A healthier relationship is one not shrouded in secrecy or shadows. In ACA recovery we are learning to “come out of hiding” from others shameful behavior and to own and take responsibility for our individual actions. In a healthy relationship there will be no need for secrecy in the relationship or about the relationship. If there is secrecy there could be a hidden agenda.
Our goal to ultimately sustain a healthy relationship includes building a friendship first, keeping a promising relationship moving forward, retaining our identity, boundaries and values and learning to share with another person.
A certain sense of hero worship while growing up may be understandable, but I continued this into adulthood and saw nothing wrong with putting people on pedestals - my parents, my teachers, my boss, my therapist – and trying to get them to be God. I thought if I worked hard enough and accomplished enough, they’d have to love me or at least admire and respect me.
But no amount of external validation was ever enough. Disillusionment and disappointment always set in because these people were only human. My expectations of them were unfair and made sure it was impossible for me to have a real relationship with any of them. I have learned that it is no one else’s job to make me feel good about myself.
Then, I put on a facade to gain your approval. I believed if you knew the real me you would reject me. Now, I’m willing to show you the real me.
Then, I quickly became enmeshed in your life. The more indispensable I was to you, the more secure I felt. Now, I remain my own person. By practicing healthy boundaries, and expressing my needs directly I avoid being engulfed by you.
Then, I was uncomfortable if you didn’t approve of what I was doing, wearing or saying.
Now, I’m OK with myself, character defects and all. I love and accept myself as I am.
It is unlikely that any single human relationship will ever meet all of my wants and needs. Accepting this idea brings some peace of mind and a feeling of gratitude
Where did I learn it was safer to pretend to be something other than myself?
Did working the Fourth and Fifth Steps helps me start to identify who I am and who I want to be?
Are their ways I wish I could be more authentically myself in my current friendships?
How do I make it easier for other people in my life to be their authentic selves?
What will it take for me to let myself be me? What stops me? Do I want to reveal my whole self in all situations? What part does presence play in being authentic?
Somewhere between codependence and an independence, that I made into isolation, is a position I call interdependence. This is depending on each other and being dependable. Nurturing, encouraging, loving and respecting each other - without keeping score.

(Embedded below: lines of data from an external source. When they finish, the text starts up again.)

-- ==== Sys2Proof/Machine/Abort.lean ====
section
/-! DEFINITION. The cluster abort lines: ABORT, POLLABT and sampling (02 R42 to R44; 07 R186, R187). -/
namespace Sys2Proof.Machine

/-- The family of a block of a range node: the cluster of its descriptor, and the family number (02 R38). -/
def State.family (s : State) (k : BKey) : Option (Nat × Nat) :=
  match s.block? k with
  | some b => b.desc.map (fun d => (d.1, ((s.cluster d.1).descs.getD d.2 RDesc.empty).family))
  | none => none

/-- A wave sees its family's line raised; a handler's wave does not sample (02 R43, 17 R388). -/
def State.lineRaised (s : State) (w : Wave) : Bool :=
  match s.family w.key with
  | some (g, f) => (s.cluster g).abortLines.contains f && !w.inTrap
  | none => false

/-- SAMPLING A RAISED LINE (02 R44): queues and stack empty, `exec` all lanes, the lead stream at its abort label and the
lane stream held, unless it had finished; with no label, as if both streams had finished. -/
def Wave.sampleAbort (w : Wave) : Wave :=
  let w : Wave :=
    { w with
      status := .running, lq := [], dq := [], rq := [], stack := [], spill := 0, exec := w.allLanes, aborted := true,
      yieldLead := 0, yieldLane := 0, sleepLead := none, sleepLane := none, parkCount := 0 }
  if w.k.abortPc = 0 then { w with leadDone := true, laneDone := true }
  else { w with leadPc := w.k.abortPc, leadDone := false, lanePc := if w.laneDone then w.lanePc else heldPc }

/-- A wave leaves the waiter lists and take queues of its objects (16 R380). -/
def Block.unwait (b : Block) (core slot : Nat) : Block :=
  let bar (x : Bar) : Bar := { x with waiters := x.waiters.filter (fun p => p != (core, slot)) }
  let sem (x : Sem) : Sem := { x with takes := x.takes.filter (fun p => p != (core, slot)) }
  { b with
    spanBars := b.spanBars.map bar
    segs := b.segs.map (fun (g : CoreSeg) => { g with sems := g.sems.map sem, bars := g.bars.map bar }) }

/-- The same over every block: a handle may name any block's object. -/
def State.unwait (s : State) (core slot : Nat) : State := { s with blocks := s.blocks.map (fun b => b.unwait core slot) }

/-- A wave parked where it samples in the cycle the line rises (02 R43). -/
def Wave.parkedSampler (w : Wave) : Bool :=
  match w.status with
  | .parked (.barwait _ _ _ _) | .parked (.consume _) => true
  | _ => false

/-- Parked samplers of a list that see their line raised. -/
def State.sampleParked (s : State) (l : List Wave) : State :=
  match l with
  | [] => s
  | w :: rest =>
    (if w.parkedSampler && s.lineRaised w then (s.unwait w.core w.slot).modWave w.core w.slot Wave.sampleAbort else s).sampleParked rest

/-- A record of a range node that belongs to a family, not yet placed (02 R42). -/
def QEntry.ofFamily (e : QEntry) (g f : Nat) : Bool := e.cmark && e.cluster == g && e.family == f

/-- The line of a family raised (02 R42): ABT in its descriptors, and its unplaced records leave the queues as void entries
(13 R286, R318). -/
def State.raiseAbort (s : State) (g f : Nat) : State :=
  let s := s.modCluster g (fun c =>
    { c with
      abortLines := insertAsc f c.abortLines
      descs := c.descs.map (fun (d : RDesc) => if d.valid ∧ d.family = f then { d with abt := true } else d) })
  let s := s.modDie (g / 12) (fun d =>
    { d with queues := d.queues.map (fun (q : Queue) =>
        { q with
          entries := q.entries.map (fun (e : QEntry) => if e.ofFamily g f && e.batch.isNone then { e with void := true } else e) }) })
  s.sampleParked s.allWaves

/-- ABORT: in a node that is not a range node it has no effect (07 R186). -/
def abortBody (s : State) : R State :=
  let s' := s.advance 1
  match s.family s.w.key with
  | some (g, f) => .ok (if (s.cluster g).abortLines.contains f then s' else s'.raiseAbort g f)
  | none => .ok s'

/-- ABORT (07 R186). -/
def execAbort (f : BaF) (s : State) : Out := s.issue (.abort f) (some .lead) 0 1 (legalBare f) abortBody

/-- POLLABT: a sampling point (07 R186). -/
def pollabtBody (s : State) : R State :=
  .ok (if s.lineRaised s.w then s.modW Wave.sampleAbort else s.advance 1)

/-- POLLABT (07 R186). -/
def execPollabt (f : BaF) (s : State) : Out := s.issue (.pollabt f) (some .lead) 0 1 (legalBare f) pollabtBody

end Sys2Proof.Machine
end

I open myself today to receive love – and when I do, I can love others
What matters most is that I am honest with myself.
I am no longer defined or controlled by anyone else - In This Moment I choose who I am
When I enter into a relationship without fear and insecurity, I am free to be my lovable self.
When I loved myself enough … I became my own authority by listening to the wisdom of my heart. This is how God speaks to me. This is intuition.
In This Moment … I am whole.
I am one with the universe. I am a complete being. I reach to connect with my Higher Power. I wish to know my soul’s aspirations. I feel strength from within to heal from within. I know another human being or another’s opinion of me will not complete me. I am whole. I am worthy of love.